• _TASK_: All of the data below should be written out again exactly.

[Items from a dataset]
-- -- --
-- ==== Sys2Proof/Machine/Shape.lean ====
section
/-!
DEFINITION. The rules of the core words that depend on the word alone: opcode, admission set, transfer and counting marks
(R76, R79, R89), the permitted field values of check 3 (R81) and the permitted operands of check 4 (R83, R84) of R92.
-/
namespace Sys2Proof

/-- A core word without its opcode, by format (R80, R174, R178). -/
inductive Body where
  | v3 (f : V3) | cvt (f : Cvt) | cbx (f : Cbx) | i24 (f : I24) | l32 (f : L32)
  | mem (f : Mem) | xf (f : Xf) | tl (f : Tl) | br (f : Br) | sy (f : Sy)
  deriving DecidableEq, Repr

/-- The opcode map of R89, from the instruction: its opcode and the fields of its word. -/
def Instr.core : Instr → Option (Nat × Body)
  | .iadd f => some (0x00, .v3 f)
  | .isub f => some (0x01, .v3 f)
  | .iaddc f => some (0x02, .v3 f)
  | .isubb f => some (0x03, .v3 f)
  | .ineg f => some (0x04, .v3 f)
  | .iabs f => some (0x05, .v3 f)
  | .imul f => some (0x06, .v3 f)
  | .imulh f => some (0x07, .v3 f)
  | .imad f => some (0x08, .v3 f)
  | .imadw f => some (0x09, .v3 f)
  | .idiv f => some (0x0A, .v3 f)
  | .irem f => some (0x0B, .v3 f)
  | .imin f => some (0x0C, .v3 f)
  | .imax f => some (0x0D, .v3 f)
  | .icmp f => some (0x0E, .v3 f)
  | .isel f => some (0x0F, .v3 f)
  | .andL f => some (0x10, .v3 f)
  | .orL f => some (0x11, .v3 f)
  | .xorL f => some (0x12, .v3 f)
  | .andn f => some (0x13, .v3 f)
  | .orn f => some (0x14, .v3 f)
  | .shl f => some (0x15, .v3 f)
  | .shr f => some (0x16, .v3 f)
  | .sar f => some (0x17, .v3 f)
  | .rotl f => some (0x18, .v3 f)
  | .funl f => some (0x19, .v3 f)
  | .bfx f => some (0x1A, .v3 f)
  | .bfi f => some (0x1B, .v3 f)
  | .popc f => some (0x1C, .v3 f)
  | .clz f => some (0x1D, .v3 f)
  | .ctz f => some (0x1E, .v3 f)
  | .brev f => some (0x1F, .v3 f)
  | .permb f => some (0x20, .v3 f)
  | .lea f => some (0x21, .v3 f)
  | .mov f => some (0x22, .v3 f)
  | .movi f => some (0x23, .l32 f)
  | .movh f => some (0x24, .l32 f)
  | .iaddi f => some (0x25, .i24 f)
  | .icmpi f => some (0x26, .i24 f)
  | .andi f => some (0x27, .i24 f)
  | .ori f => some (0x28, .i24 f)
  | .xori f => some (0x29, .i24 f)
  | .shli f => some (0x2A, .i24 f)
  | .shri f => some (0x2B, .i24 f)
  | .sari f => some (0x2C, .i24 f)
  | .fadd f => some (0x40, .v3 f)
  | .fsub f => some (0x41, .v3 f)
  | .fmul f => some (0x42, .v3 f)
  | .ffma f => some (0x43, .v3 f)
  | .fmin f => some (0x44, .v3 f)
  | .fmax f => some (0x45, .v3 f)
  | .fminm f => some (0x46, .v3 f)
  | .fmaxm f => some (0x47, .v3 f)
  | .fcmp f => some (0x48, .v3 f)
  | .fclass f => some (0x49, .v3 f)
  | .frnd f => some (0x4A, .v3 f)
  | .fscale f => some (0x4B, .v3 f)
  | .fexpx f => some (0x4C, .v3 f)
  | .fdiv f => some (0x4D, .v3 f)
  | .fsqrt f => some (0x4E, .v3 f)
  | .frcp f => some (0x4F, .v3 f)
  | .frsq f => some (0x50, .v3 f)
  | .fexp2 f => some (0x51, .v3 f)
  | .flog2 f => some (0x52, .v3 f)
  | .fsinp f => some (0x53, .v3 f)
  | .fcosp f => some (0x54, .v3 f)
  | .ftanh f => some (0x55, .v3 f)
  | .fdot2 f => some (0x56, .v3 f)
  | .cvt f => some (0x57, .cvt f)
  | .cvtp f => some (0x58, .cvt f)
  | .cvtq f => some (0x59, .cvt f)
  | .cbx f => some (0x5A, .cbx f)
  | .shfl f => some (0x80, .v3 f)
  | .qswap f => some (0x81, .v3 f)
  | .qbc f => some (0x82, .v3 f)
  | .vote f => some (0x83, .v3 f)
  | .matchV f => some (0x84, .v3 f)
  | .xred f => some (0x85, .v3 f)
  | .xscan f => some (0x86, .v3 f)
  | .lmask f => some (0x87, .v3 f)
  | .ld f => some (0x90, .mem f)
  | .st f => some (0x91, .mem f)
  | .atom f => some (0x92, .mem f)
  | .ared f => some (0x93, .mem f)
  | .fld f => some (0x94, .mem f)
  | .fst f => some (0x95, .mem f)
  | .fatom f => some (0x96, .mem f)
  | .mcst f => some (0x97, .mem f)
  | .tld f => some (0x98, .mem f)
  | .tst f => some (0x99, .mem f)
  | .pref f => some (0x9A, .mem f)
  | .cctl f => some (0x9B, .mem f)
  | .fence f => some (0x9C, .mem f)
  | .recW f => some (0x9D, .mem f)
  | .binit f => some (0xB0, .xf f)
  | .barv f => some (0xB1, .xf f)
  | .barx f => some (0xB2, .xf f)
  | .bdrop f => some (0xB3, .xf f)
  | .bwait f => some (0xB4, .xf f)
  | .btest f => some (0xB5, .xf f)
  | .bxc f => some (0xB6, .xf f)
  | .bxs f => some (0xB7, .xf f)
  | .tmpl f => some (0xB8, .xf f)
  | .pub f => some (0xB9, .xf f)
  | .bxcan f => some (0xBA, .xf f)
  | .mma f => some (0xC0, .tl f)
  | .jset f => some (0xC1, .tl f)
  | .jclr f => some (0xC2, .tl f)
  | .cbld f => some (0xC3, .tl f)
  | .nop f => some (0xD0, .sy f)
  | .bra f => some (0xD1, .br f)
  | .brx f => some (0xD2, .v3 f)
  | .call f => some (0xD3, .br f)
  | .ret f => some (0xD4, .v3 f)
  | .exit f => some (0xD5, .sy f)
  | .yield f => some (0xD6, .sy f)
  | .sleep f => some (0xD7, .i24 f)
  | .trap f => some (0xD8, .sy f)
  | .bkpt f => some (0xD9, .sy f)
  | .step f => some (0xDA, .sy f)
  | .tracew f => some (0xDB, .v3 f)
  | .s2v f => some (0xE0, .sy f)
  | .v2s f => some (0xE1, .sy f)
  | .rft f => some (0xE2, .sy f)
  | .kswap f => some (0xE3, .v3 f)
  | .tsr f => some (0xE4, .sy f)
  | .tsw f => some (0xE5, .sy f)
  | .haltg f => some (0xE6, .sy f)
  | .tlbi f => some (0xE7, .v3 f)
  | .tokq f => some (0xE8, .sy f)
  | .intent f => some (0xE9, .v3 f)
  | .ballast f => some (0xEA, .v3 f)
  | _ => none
-- -- --
• _YOUR RESPONSE_:
-- ==== Sys2Proof/Machine/Shape.lean ====
section
/-!
DEFINITION. The rules of the core words that depend on the word alone: opcode, admission set, transfer and counting marks
(R76, R79, R89), the permitted field values of check 3 (R81) and the permitted operands of check 4 (R83, R84) of R92.
-/
namespace Sys2Proof

/-- A core word without its opcode, by format (R80, R174, R178). -/
inductive Body where
  | v3 (f : V3) | cvt (f : Cvt) | cbx (f : Cbx) | i24 (f : I24) | l32 (f : L32)
  | mem (f : Mem) | xf (f : Xf) | tl (f : Tl) | br (f : Br) | sy (f : Sy)
  deriving DecidableEq, Repr

/-- The opcode map of R89, from the instruction: its opcode and the fields of its word. -/
def Instr.core : Instr → Option (Nat × Body)
  | .iadd f => some (0x00, .v3 f)
  | .isub f => some (0x01, .v3 f)
  | .iaddc f => some (0x02, .v3 f)
  | .isubb f => some (0x03, .v3 f)
  | .ineg f => some (0x04, .v3 f)
  | .iabs f => some (0x05, .v3 f)
  | .imul f => some (0x06, .v3 f)
  | .imulh f => some (0x07, .v3 f)
  | .imad f => some (0x08, .v3 f)
  | .imadw f => some (0x09, .v3 f)
  | .idiv f => some (0x0A, .v3 f)
  | .irem f => some (0x0B, .v3 f)
  | .imin f => some (0x0C, .v3 f)
  | .imax f => some (0x0D, .v3 f)
  | .icmp f => some (0x0E, .v3 f)
  | .isel f => some (0x0F, .v3 f)
  | .andL f => some (0x10, .v3 f)
  | .orL f => some (0x11, .v3 f)
  | .xorL f => some (0x12, .v3 f)
  | .andn f => some (0x13, .v3 f)
  | .orn f => some (0x14, .v3 f)
  | .shl f => some (0x15, .v3 f)
  | .shr f => some (0x16, .v3 f)
  | .sar f => some (0x17, .v3 f)
  | .rotl f => some (0x18, .v3 f)
  | .funl f => some (0x19, .v3 f)
  | .bfx f => some (0x1A, .v3 f)
  | .bfi f => some (0x1B, .v3 f)
  | .popc f => some (0x1C, .v3 f)
  | .clz f => some (0x1D, .v3 f)
  | .ctz f => some (0x1E, .v3 f)
  | .brev f => some (0x1F, .v3 f)
  | .permb f => some (0x20, .v3 f)
  | .lea f => some (0x21, .v3 f)
  | .mov f => some (0x22, .v3 f)
  | .movi f => some (0x23, .l32 f)
  | .movh f => some (0x24, .l32 f)
  | .iaddi f => some (0x25, .i24 f)
  | .icmpi f => some (0x26, .i24 f)
  | .andi f => some (0x27, .i24 f)
  | .ori f => some (0x28, .i24 f)
  | .xori f => some (0x29, .i24 f)
  | .shli f => some (0x2A, .i24 f)
  | .shri f => some (0x2B, .i24 f)
  | .sari f => some (0x2C, .i24 f)
  | .fadd f => some (0x40, .v3 f)
  | .fsub f => some (0x41, .v3 f)
  | .fmul f => some (0x42, .v3 f)
  | .ffma f => some (0x43, .v3 f)
  | .fmin f => some (0x44, .v3 f)
  | .fmax f => some (0x45, .v3 f)
  | .fminm f => some (0x46, .v3 f)
  | .fmaxm f => some (0x47, .v3 f)
  | .fcmp f => some (0x48, .v3 f)
  | .fclass f => some (0x49, .v3 f)
  | .frnd f => some (0x4A, .v3 f)
  | .fscale f => some (0x4B, .v3 f)
  | .fexpx f => some (0x4C, .v3 f)
  | .fdiv f => some (0x4D, .v3 f)
  | .fsqrt f => some (0x4E, .v3 f)
  | .frcp f => some (0x4F, .v3 f)
  | .frsq f => some (0x50, .v3 f)
  | .fexp2 f => some (0x51, .v3 f)
  | .flog2 f => some (0x52, .v3 f)
  | .fsinp f => some (0x53, .v3 f)
  | .fcosp f => some (0x54, .v3 f)
  | .ftanh f => some (0x55, .v3 f)
  | .fdot2 f => some (0x56, .v3 f)
  | .cvt f => some (0x57, .cvt f)
  | .cvtp f => some (0x58, .cvt f)
  | .cvtq f => some (0x59, .cvt f)
  | .cbx f => some (0x5A, .cbx f)
  | .shfl f => some (0x80, .v3 f)
  | .qswap f => some (0x81, .v3 f)
  | .qbc f => some (0x82, .v3 f)
  | .vote f => some (0x83, .v3 f)
  | .matchV f => some (0x84, .v3 f)
  | .xred f => some (0x85, .v3 f)
  | .xscan f => some (0x86, .v3 f)
  | .lmask f => some (0x87, .v3 f)
  | .ld f => some (0x90, .mem f)
  | .st f => some (0x91, .mem f)
  | .atom f => some (0x92, .mem f)
  | .ared f => some (0x93, .mem f)
  | .fld f => some (0x94, .mem f)
  | .fst f => some (0x95, .mem f)
  | .fatom f => some (0x96, .mem f)
  | .mcst f => some (0x97, .mem f)
  | .tld f => some (0x98, .mem f)
  | .tst f => some (0x99, .mem f)
  | .pref f => some (0x9A, .mem f)
  | .cctl f => some (0x9B, .mem f)
  | .fence f => some (0x9C, .mem f)
  | .recW f => some (0x9D, .mem f)
  | .binit f => some (0xB0, .xf f)
  | .barv f => some (0xB1, .xf f)
  | .barx f => some (0xB2, .xf f)
  | .bdrop f => some (0xB3, .xf f)
  | .bwait f => some (0xB4, .xf f)
  | .btest f => some (0xB5, .xf f)
  | .bxc f => some (0xB6, .xf f)
  | .bxs f => some (0xB7, .xf f)
  | .tmpl f => some (0xB8, .xf f)
  | .pub f => some (0xB9, .xf f)
  | .bxcan f => some (0xBA, .xf f)
  | .mma f => some (0xC0, .tl f)
  | .jset f => some (0xC1, .tl f)
  | .jclr f => some (0xC2, .tl f)
  | .cbld f => some (0xC3, .tl f)
  | .nop f => some (0xD0, .sy f)
  | .bra f => some (0xD1, .br f)
  | .brx f => some (0xD2, .v3 f)
  | .call f => some (0xD3, .br f)
  | .ret f => some (0xD4, .v3 f)
  | .exit f => some (0xD5, .sy f)
  | .yield f => some (0xD6, .sy f)
  | .sleep f => some (0xD7, .i24 f)
  | .trap f => some (0xD8, .sy f)
  | .bkpt f => some (0xD9, .sy f)
  | .step f => some (0xDA, .sy f)
  | .tracew f => some (0xDB, .v3 f)
  | .s2v f => some (0xE0, .sy f)
  | .v2s f => some (0xE1, .sy f)
  | .rft f => some (0xE2, .sy f)
  | .kswap f => some (0xE3, .v3 f)
  | .tsr f => some (0xE4, .sy f)
  | .tsw f => some (0xE5, .sy f)
  | .haltg f => some (0xE6, .sy f)
  | .tlbi f => some (0xE7, .v3 f)
  | .tokq f => some (0xE8, .sy f)
  | .intent f => some (0xE9, .v3 f)
  | .ballast f => some (0xEA, .v3 f)
  | _ => none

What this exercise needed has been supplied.